В больнице Зарубина предупредили, чтоб зашел после обеда к доктору. Никодим Петрович сидел за своим небольшим столом и старательно заполнял медицинские документы, осматривая перо после каждого погружения в чернильницу. Увидев Матвея, он промокнул написанное и отодвинул чернильный прибор.

– Заходите, молодой человек. Как там Пульхерия Петровна? Поклон от меня передали?

– Да, – сконфуженно ответил Зарубин, вспомнив, как едва не забыл выполнить просьбу доктора. – Она вам тоже поклон передавала.

– Спасибо. Замечательная женщина! – улыбнулся Никодим Петрович. – Надеюсь, она вам помогла?

– Нет, – обреченно опустил голову Матвей. – Ничего не знает про этого художника. Не местный он.

– Не отчаивайтесь. Насколько я знаю Пульхерию Петровну, она всевозможные справки соберет, уяснит, что сможет.

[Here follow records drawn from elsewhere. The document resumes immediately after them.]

theorem State.readRaw_dram_wf {s : State} (h : s.dram.wf = true) (requester block : Nat) (err : List Word) :
    (s.readRaw requester block err).2.dram.wf = true := by
  unfold State.readRaw
  split
  · exact h
  · dsimp only
    split <;> try exact h
    simp only [State.countCe_frame]
    exact storeBlock_dram_wf h ..

theorem State.readBlock_dram_wf {s : State} (h : s.dram.wf = true) (requester block : Nat) (err : List Word) (upset : Nat) :
    (s.readBlock requester block err upset).2.dram.wf = true :=
  readRaw_dram_wf (mapRead_dram_wf h ..) ..

theorem State.readRange_dram_wf {s : State} (h : s.dram.wf = true) (requester fuel addr len : Nat) :
    (State.readRange requester fuel addr len s).2.dram.wf = true := by
  induction fuel generalizing addr len s with
  | zero => exact h
  | succ n ih =>
    unfold State.readRange
    dsimp only
    split
    · exact h
    · have h1 := readBlock_dram_wf h requester (addr / 64) [] 0
      split
      next e => rw [e] at h1; exact h1
      next e =>
        rw [e] at h1
        have h2 := ih h1 (addr + min len (64 - addr % 64)) (len - min len (64 - addr % 64))
        split
        next e => rw [e] at h2; exact h2
        next e => rw [e] at h2; exact h2

theorem State.readBytes_dram_wf {s : State} (h : s.dram.wf = true) (requester addr len : Nat) :
    (s.readBytes requester addr len).2.dram.wf = true := readRange_dram_wf h ..


theorem State.flushEntry_dram_wf {s : State} (h : s.dram.wf = true) (m : Merge) (err : List Word) :
    (s.flushEntry m err).dram.wf = true := by
  unfold State.flushEntry
  have h0 : ((s.dropEntry m.block).enqueue m.block 1 m.cls true).dram.wf = true := by simpa using h
  dsimp only
  split
  · exact storeBlock_dram_wf h0 ..
  · have h1 := readRaw_dram_wf h0 m.who m.block err
    split
    next e => rw [e] at h1; exact storeBlock_dram_wf h1 ..
    next e => rw [e] at h1; exact storeBlock_dram_wf h1 ..

theorem State.mergeEntry_dram_wf {s : State} (h : s.dram.wf = true) (who cls block : Nat) : (s.mergeEntry who cls block).dram.wf = true := by
  have room : s.mergeRoom.dram.wf = true := by
    unfold State.mergeRoom
    (repeat' split)
    · exact h
    · exact flushEntry_dram_wf h ..
    · exact h
  unfold State.mergeEntry
  split
  · exact h
  · exact room

theorem State.mergeWrite_dram_wf {s : State} (h : s.dram.wf = true) (who cls block off : Nat) (data : List Byte) :
    (s.mergeWrite who cls block off data).dram.wf = true := by
  unfold State.mergeWrite
  have h1 := mergeEntry_dram_wf h who cls block
  dsimp only
  (repeat' split)
  · exact flushEntry_dram_wf (by simpa using h1) ..
  · simpa using h1
  · simpa using h1

theorem State.modifyBlock_dram_wf {s : State} (h : s.dram.wf = true) (who block off : Nat) (data : List Byte) (err : List Word) :
    (s.modifyBlock who block off data err).dram.wf = true := by
  unfold State.modifyBlock
  have h1 := readRaw_dram_wf (s := s.dropEntry block) (by simpa using h) who block []
  dsimp only
  split
  next e => rw [e] at h1; exact storeBlock_dram_wf h1 ..
  next e => rw [e] at h1; exact storeBlock_dram_wf h1 ..

theorem State.writePart_dram_wf {s : State} (h : s.dram.wf = true) (who cls block off : Nat) (data : List Byte) (err : List Word) :
    (s.writePart who cls block off data err).dram.wf = true := by
  unfold State.writePart
  (repeat' split)
  · exact storeBlock_dram_wf (by simpa using h) ..
  · exact modifyBlock_dram_wf h ..
  · exact mergeWrite_dram_wf h ..

theorem State.writeRange_dram_wf {s : State} (h : s.dram.wf = true) (who cls : Nat) (err : List Word) (fuel addr : Nat)
    (data : List Byte) : (State.writeRange who cls err fuel addr data s).dram.wf = true := by
  induction fuel generalizing addr data s with
  | zero => exact h
  | succ n ih =>
    unfold State.writeRange
    split
    · exact h
    · exact ih (writePart_dram_wf h ..) _ _

theorem State.writeBytes_dram_wf {s : State} (h : s.dram.wf = true) (who cls addr : Nat) (data : List Byte) :
    (s.writeBytes who cls addr data).dram.wf = true := writeRange_dram_wf h ..

theorem State.initDram_dram_wf {s s' : State} (fail : Option (Nat × Nat)) (e : s.initDram fail = some s') :
    s'.dram.wf = true := by
  unfold State.initDram at e
  (repeat' split at e) <;> simp at e
  subst e
  rfl

/-- What every step of a fold keeps, the fold keeps. -/
theorem foldl_preserves {β : Type} {P : State → Prop} {f : State → β → State} (l : List β) {s : State} (h : P s)
    (step : ∀ s x, P s → P (f s x)) : P (l.foldl f s) := by
  induction l generalizing s with
  | nil => exact h
  | cons x l ih => exact ih (step s x h)

/-! ## Sluice, captures, loads and the firmware's code -/

theorem State.scramble_dram_wf {s : State} (h : s.dram.wf = true) (n : Nat) (d : Desc) : (s.scramble n d).dram.wf = true := by
  unfold State.scramble
  split
  · exact writeBytes_dram_wf (s := s.nextFree.2) (by simpa using h) ..
  · exact h

theorem State.failDesc_dram_wf {s : State} (h : s.dram.wf = true) (n : Nat) (d : Desc) (status : Nat) (f : FaultName) :
    (s.failDesc n d status f).dram.wf = true := by
  have := scramble_dram_wf (s := s.raise f (ringAddr n d.addr)) (by simpa using h) n d
  simpa [State.failDesc] using this

theorem State.startDesc_dram_wf {s : State} (h : s.dram.wf = true) (n : Nat) : (s.startDesc n).dram.wf = true := by
  unfold State.startDesc
  dsimp only
  (repeat' split)
  · exact h
  · exact h
  · exact failDesc_dram_wf h ..
  · simpa [State.sendAll] using h
  · simpa [State.sendAll] using h

theorem State.takeFree_dram_wf {s : State} (h : s.dram.wf = true) (n : Nat) (d : Desc) : (s.takeFree n d).dram.wf = true := by
  unfold State.takeFree
  split
  · exact failDesc_dram_wf h ..
  · simpa using h

theorem State.moveData_dram_wf {s s' : State} (h : s.dram.wf = true) {n : Nat} {d : Desc} {data : List Byte}
    (e : s.moveData n d data = some s') : s'.dram.wf = true := by
  unfold State.moveData at e
  split at e
  · cases e
    exact writeBytes_dram_wf h ..
  · have h1 := readBytes_dram_wf h 2 d.src d.len
    split at e
    next e1 =>
      rw [e1] at h1
      cases e
      simpa using h1
    · cases e

theorem State.haltRing_dram_wf {s : State} (h : s.dram.wf = true) (n : Nat) (own : Bool) : (s.haltRing n own).dram.wf = true := by
  unfold State.haltRing
  dsimp only
  (repeat' split) <;> first
    | simpa using h
    | (simp only [State.record_frame, State.updRing'_frame]; exact scramble_dram_wf (by simpa using h) ..)

theorem State.haltAll_dram_wf {s : State} (h : s.dram.wf = true) (f : FaultName) (cause addr chan req : Nat) :
    (s.haltAll f cause addr chan req).dram.wf = true := by
  simp only [State.haltAll, State.bandsOn_frame, State.haltCopies_frame]
  refine foldl_preserves (P := fun s => s.dram.wf = true) _ ?_ fun s c h => by simpa using h
  exact foldl_preserves (P := fun s => s.dram.wf = true) _ (by simpa using h) fun s n h => haltRing_dram_wf h ..

theorem State.captureContent_dram_wf {s : State} (h : s.dram.wf = true) (c : Capture) (sweep : List Byte) :
    (s.captureContent c sweep).2.dram.wf = true := by
  unfold State.captureContent
  split
  · exact h
  · exact h
  · simpa using h
  · exact readBytes_dram_wf h ..
  · exact h

theorem State.captureEnd_dram_wf {s : State} (h : s.dram.wf = true) (r : Request) (c : Capture) (sweep : List Byte) :
    (s.captureEnd r c sweep).dram.wf = true := by
  unfold State.captureEnd
  have h1 := captureContent_dram_wf h c sweep
  split
  · simpa using h
  · split
    · split
      · simpa using h
      · exact h
    · split
      · simpa using h
      · split
        next e => rw [e] at h1; simpa using h1
        next e => rw [e] at h1; simpa using h1

theorem State.fwDone_dram_wf {s : State} (h : s.dram.wf = true) (r : Request) (slot len addr : Nat) :
    (s.fwDone r slot len addr).dram.wf = true := by
  unfold State.fwDone
  have h1 := readBytes_dram_wf h 3 addr len
  split
  next e => rw [e] at h1; simpa using h1
  next e =>
    rw [e] at h1
    dsimp only
    split <;> simpa using h1

theorem State.fetchTrap_dram_wf {s : State} (h : s.dram.wf = true) (block : Nat) : (s.fetchTrap block).dram.wf = true := by
  have rewritten : ∀ region code, (s.rewriteCode region code).dram.wf = true := fun region code => by
    have := writeBytes_dram_wf h 0 2 (region * 65536) code
    simpa [State.rewriteCode, Dram.wf, Dram.blank] using this
  rw [State.fetchTrap]
  split
  · simpa using h
  · exact rewritten _ _

theorem State.ringUe_dram_wf {s : State} (h : s.dram.wf = true) (n : Nat) : (s.ringUe n).dram.wf = true := by
  unfold State.ringUe
  (repeat' split) <;> first | exact h | exact failDesc_dram_wf h ..

theorem State.readFailed_dram_wf {s : State} (h : s.dram.wf = true) (requester who1 who2 block : Nat) :
    (s.readFailed requester who1 who2 block).dram.wf = true := by
  unfold State.readFailed
  split
  · exact fetchTrap_dram_wf h _
  · simpa using h
  · exact ringUe_dram_wf h _
  all_goals simpa using h

/-! ## Reset: both memories at their reset contents -/

theorem State.fresh_dram (s : State) : s.fresh.dram = {} := rfl
theorem State.fresh_sram (s : State) : s.fresh.pol.sram = [] := rfl
theorem State.holdReset_dram (s : State) : s.holdReset.dram = {} := rfl
theorem State.holdReset_sram (s : State) : s.holdReset.pol.sram = [] := rfl
theorem State.enterBoot_dram (c : ResetCause) (b : Bool) (k : Nat) (s : State) : (s.enterBoot c b k).dram = {} := rfl
theorem State.enterBoot_sram (c : ResetCause) (b : Bool) (k : Nat) (s : State) : (s.enterBoot c b k).pol.sram = [] := rfl
theorem State.enterSleep_dram (s : State) : s.enterSleep.dram = {} := rfl
theorem State.enterSleep_sram (s : State) : s.enterSleep.pol.sram = [] := rfl

theorem State.leaveReset_dram (c : ResetCause) (w b : Bool) (k : Nat) (s : State) : (s.leaveReset c w b k).dram = {} := by
  cases w <;> rfl

theorem State.leaveReset_sram (c : ResetCause) (w b : Bool) (k : Nat) (s : State) : (s.leaveReset c w b k).pol.sram = [] := by
  cases w <;> rfl

theorem State.loadShed_dram_wf {s : State} (h : s.dram.wf = true) (kind : Nat) : (s.loadShed kind).dram.wf = true := by
  unfold State.loadShed
  dsimp only
  split
  · simpa using h
  · simp only [State.updEng_frame, State.updJr_frame]
    split
    · simpa using h
    · rw [State.holdReset_dram]
      rfl

theorem State.loadShed_sram_wf {s : State} (h : sramWf s.pol.sram = true) (kind : Nat) :
    sramWf (s.loadShed kind).pol.sram = true := by
  unfold State.loadShed
  dsimp only
  split
  · simpa using h
  · simp only [State.updEng_frame, State.updJr_frame]
    split
    · simpa using h
    · rw [State.holdReset_sram]
      rfl

/-! ## Polder's SRAM -/

theorem sramWf_set {l : List (Nat × Nat)} (h : sramWf l = true) (a w : Nat) : sramWf (sparseSet l a w (w == 0)) = true := by
  rw [sramWf, Bool.and_eq_true] at h ⊢
  exact ⟨sparseSet_rising h.1 .., sparseSet_all h.2 fun e => by simpa using e⟩

theorem sramWf_clear {l : List (Nat × Nat)} (h : sramWf l = true) (a : Nat) : sramWf (sparseSet l a 0 true) = true := sramWf_set h a 0

theorem Polder.writeRow_wf {p : Polder} (h : sramWf p.sram = true) (ring tx : Nat) (words : List Nat) :
    sramWf (p.writeRow ring tx words).sram = true := by
  unfold Polder.writeRow
  dsimp only
  have span : ∀ lo hi new, lo ≤ hi → sramWf (sparseSpan (· == 0) p.sram lo hi new) = true := fun lo hi new hb => by
    rw [sramWf, Bool.and_eq_true] at h ⊢
    exact ⟨sparseSpan_rising h.1 _ hb _, sparseSpan_listed (· == 0) h.2 _ _ _⟩
  (repeat' split) <;>
    first
    | exact sramWf_clear (sramWf_clear (span _ _ _ (by omega)) _) _
    | exact sramWf_clear (sramWf_set (span _ _ _ (by omega)) _ _) _
    | exact sramWf_set (sramWf_clear (span _ _ _ (by omega)) _) _ _
    | exact sramWf_set (sramWf_set (span _ _ _ (by omega)) _ _) _ _

theorem State.storeRow_sram_wf {s : State} (h : sramWf s.pol.sram = true) (stripe band tile : Nat) (doses : List Nat) (r : Nat) :
    sramWf (State.storeRow stripe band tile doses s r).pol.sram = true := by
  unfold State.storeRow
  dsimp only
  split
  · exact Polder.writeRow_wf (by simpa using h) ..
  · simpa using h

theorem State.storeTile_sram_wf {s : State} (h : sramWf s.pol.sram = true) (stripe band tile : Nat) (doses : List Nat) :
    sramWf (s.storeTile stripe band tile doses).pol.sram = true := by
  have row : ∀ (s : State) (r : Nat), sramWf s.pol.sram = true → sramWf (State.storeRow stripe band tile doses s r).pol.sram = true :=
    fun s r h => State.storeRow_sram_wf h ..
  rw [State.storeTile]
  exact foldl_preserves _ h row

theorem State.tileWritten_sram_wf {s : State} (h : sramWf s.pol.sram = true) (unit : Nat) (upset : Bool) :
    sramWf (s.tileWritten unit upset).pol.sram = true := by
  have rendered : ∀ (b : Band) (w : Work) (r : TileRender) (s : State), sramWf s.pol.sram = true →
      sramWf (s.tileDone b w r upset).pol.sram = true := fun b w r s h => by
    have stored := fun (s : State) (h : sramWf s.pol.sram = true) => State.storeTile_sram_wf h b.stripe b.band w.tile r.out.doses
    rw [State.tileDone]
    split
    · simpa using h
    · simp only [State.noteTile_frame]
      exact stored _ (by simpa using h)
  unfold State.tileWritten
  dsimp only
  (repeat' split) <;> first
    | simpa using h
    | exact rendered _ _ _ _ (by simpa using h)

end Sys2Proof.Machine
end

– Да, она сказала, что документацию посмотрит, как картина в музей попала. Под конец дня велела заглянуть. Так что я еще раз отлучусь. Можно, доктор?

– Хорошо. Теперь по завтрашнему дню. Я созвонился с медпунктом на строительстве. Часов в десять-одиннадцать будет грузовая машина в Потехино, какое-то оборудование поступило, забирать будут. С этой оказией и поедете. Только, Матвей, в кабину сядете и никак иначе. Я и шоферу скажу, и старшему. Легкие беречь – вот таков мой наказ! С терапевтом из медпункта я переговорил. Вам сейчас работу полегче подыщут.

– Как это полегче? – Зарубин чуть не задохнулся от возмущения. – Я не белоручка, я доброволец! В комсомол недавно приняли. Буду ту же работу делать, что и бригада. Я вот на сварщика хочу выучиться. Только первый день начал… когда упал.

– Значит так, товарищ комсомолец! – неожиданно жестко ответил Никодим Петрович. – Вы ведь социализм строить сюда приехали? Так? Я спрашиваю! Так?

– Так, – еле слышно пробормотал Мотька.

– А раз так, то зарубите себе на носу, товарищ Зарубин, что социализм строят не абы какие, а здоровые люди. Посему, милостивый друг, извольте заботиться о своем здоровье и беспрекословно исполнять врачебные предписания.

Матвей решил с доктором не спорить, а то вдруг запрет его сейчас в больнице и поминай как звали – никакой Ревмиры сегодня уже не увидишь и про художника ничего не узнаешь. Хотя Мотя особо и не надеялся после утреннего разговора с заведующей. Раз она не знает, то кто тогда вообще знать должен?

Зарубин помчался в музей, сразу как вышел от доктора.